In a fascinating 2008 New Yorker article, "The Itch," Harvard surgeon Atul Gawande told the story of a patient who experienced a nearly fatal complication from treatment-resistant pruritis of her scalp following an episode of herpes zoster:

One morning, after she was awakened by her bedside alarm, she sat up and, she recalled, “this fluid came down my face, this greenish liquid.” She pressed a square of gauze to her head and went to see her doctor again. M. showed the doctor the fluid on the dressing. The doctor looked closely at the wound. She shined a light on it and in M.’s eyes. Then she walked out of the room and called an ambulance. Only in the Emergency Department at Massachusetts General Hospital, after the doctors started swarming, and one told her she needed surgery now, did M. learn what had happened. She had scratched through her skull during the night—and all the way into her brain.

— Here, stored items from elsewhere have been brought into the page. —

/-! ### Fetching from the own scratchpad -/

theorem leNat_div (l : List Byte) (o : Nat) : leNat l / 256 ^ o = leNat (l.drop o) := by
  induction o generalizing l with
  | zero => simp
  | succ o ih =>
    cases l with
    | nil => simp [leNat]
    | cons b r =>
      have hb := b.isLt
      rw [Nat.pow_succ, Nat.mul_comm, ← Nat.div_div_eq_div_mul, List.drop_succ_cons, ← ih]
      congr 1
      simp only [leNat]
      omega

theorem drop_readBytes (m : Memory) (a o n : Nat) (h : o < n) :
    ∃ r, (m.readBytes a n).drop o = m.read (a + o) :: r := by
  induction o generalizing a n with
  | zero =>
    obtain ⟨k, rfl⟩ := Nat.exists_eq_succ_of_ne_zero (Nat.ne_of_gt h)
    exact ⟨_, rfl⟩
  | succ o ih =>
    obtain ⟨k, rfl⟩ := Nat.exists_eq_succ_of_ne_zero (Nat.ne_of_gt (Nat.zero_lt_of_lt h))
    have hstep : a + 1 + o = a + (o + 1) := by omega
    rw [← hstep]
    exact ih (a + 1) k (by omega)

/-- Eight bits of a number kept in a wider word. -/
theorem extract_ofNat {k : Nat} (x j : Nat) (h : j + 8 ≤ k) :
    (BitVec.ofNat k x).extractLsb' j 8 = BitVec.ofNat 8 (x / 2 ^ j) := by
  apply BitVec.eq_of_getLsbD_eq
  intro i hi
  have hin : j + i < k := by omega
  simp only [BitVec.getLsbD_extractLsb', BitVec.getLsbD_ofNat, Nat.testBit_div_two_pow, hi, hin, Nat.add_comm i j,
    decide_true, Bool.true_and]

/-- A byte of a line read from memory is the byte there. -/
theorem byteOf_bytesLine (m : Memory) (a o : Nat) (h : o < 256) :
    (bytesLine (m.readBytes a 256)).extractLsb' (8 * o) 8 = m.read (a + o) := by
  obtain ⟨r, hr⟩ := drop_readBytes m a o 256 h
  have hpow : (2 : Nat) ^ (8 * o) = 256 ^ o := by rw [Nat.pow_mul]
  have hbyte := (m.read (a + o)).isLt
  rw [bytesLine, extract_ofNat _ _ (by omega), hpow, leNat_div, hr, leNat]
  apply BitVec.eq_of_toNat_eq
  rw [BitVec.toNat_ofNat]
  omega

/-- A halfword of a line read from memory is the halfword there. -/
theorem halfAt_bytesLine (m : Memory) (a : Nat) (heven : a % 2 = 0) :
    halfAt (bytesLine (m.readBytes (a / 256 * 256) 256)) (a % 256) = m.readBytes a 2 := by
  have ha : a / 256 * 256 + a % 256 = a := Nat.div_add_mod' a 256
  have ha1 : a / 256 * 256 + (a % 256 + 1) = a + 1 := by omega
  rw [halfAt, byteOf_bytesLine _ _ _ (by omega), byteOf_bytesLine _ _ _ (by omega), ha, ha1]
  rfl

/-- Every buffered line of the own scratchpad holds what the memory holds. -/
def State.bufferFresh (s : State) : Prop :=
  ∀ k d, findLine s.core.ibuf k = some d → d = bytesLine (s.tile.mem.readBytes (k * 256) 256)

/-- A halfword of the own scratchpad that no footprint overlaps; its line is then buffered. -/
theorem fetchHalf_own {va : Nat} (heven : va % 2 = 0) (h : va < 0x600000) (hfree : s.footprintStall va 2 false = false)
    (hfresh : s.bufferFresh) :
    ∃ d, d = bytesLine (s.tile.mem.readBytes (va / 256 * 256) 256) ∧
      s.fetchHalf va = .got (s.tile.mem.readBytes va 2) (s.fillBuffer (va / 256) d) := by
  refine ⟨_, rfl, ?_⟩
  simp only [State.fetchHalf, translate_own _ va s h, hfree, Bool.false_eq_true, if_false]
  cases hline : findLine s.core.ibuf (va / 256) with
  | none => rfl
  | some d =>
    obtain rfl := hfresh _ _ hline
    simp only [State.useLine, halfAt_bytesLine _ _ heven]

theorem bufferFresh_of_nil (h : s.core.ibuf = []) : s.bufferFresh := by
  intro k d e
  rw [h] at e
  cases e

theorem bufferFresh_fillBuffer (h : s.core.ibuf = []) {k : Nat} {d : LineBits}
    (hd : d = bytesLine (s.tile.mem.readBytes (k * 256) 256)) : (s.fillBuffer k d).bufferFresh := by
  intro j b e
  simp only [State.fillBuffer, h, List.filter_nil, List.take_succ_cons, List.take_nil, findLine] at e
  split at e
  · rename_i hkj
    exact hkj ▸ (Option.some.inj e).symm.trans hd
  · cases e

Although this sort of complication is highly unusual, pruritis - far from being only a "nuisance" symptom - is often associated with underlying systemic conditions, Dr. Brian Reamy and colleagues observe in "A Diagnostic Approach to Pruritis" in the July 15th issue of AFP. Clinicians should consider evaluating patients who present with generalized, unexplained pruritis for thyroid disorders, lymphoma, kidney and liver diseases, and diabetes. Many dermatoses of pregnancy can cause intense pruritis. Also, some psychiatric disorders are associated with pruritic sensations, leading to "neurotic excorations." Certain historical findings, including recent travel, exposure to animals, and constitutional symptoms such as weight loss and fatigue, can help to narrow the extensive differential diagnosis of this common and troublesome symptom.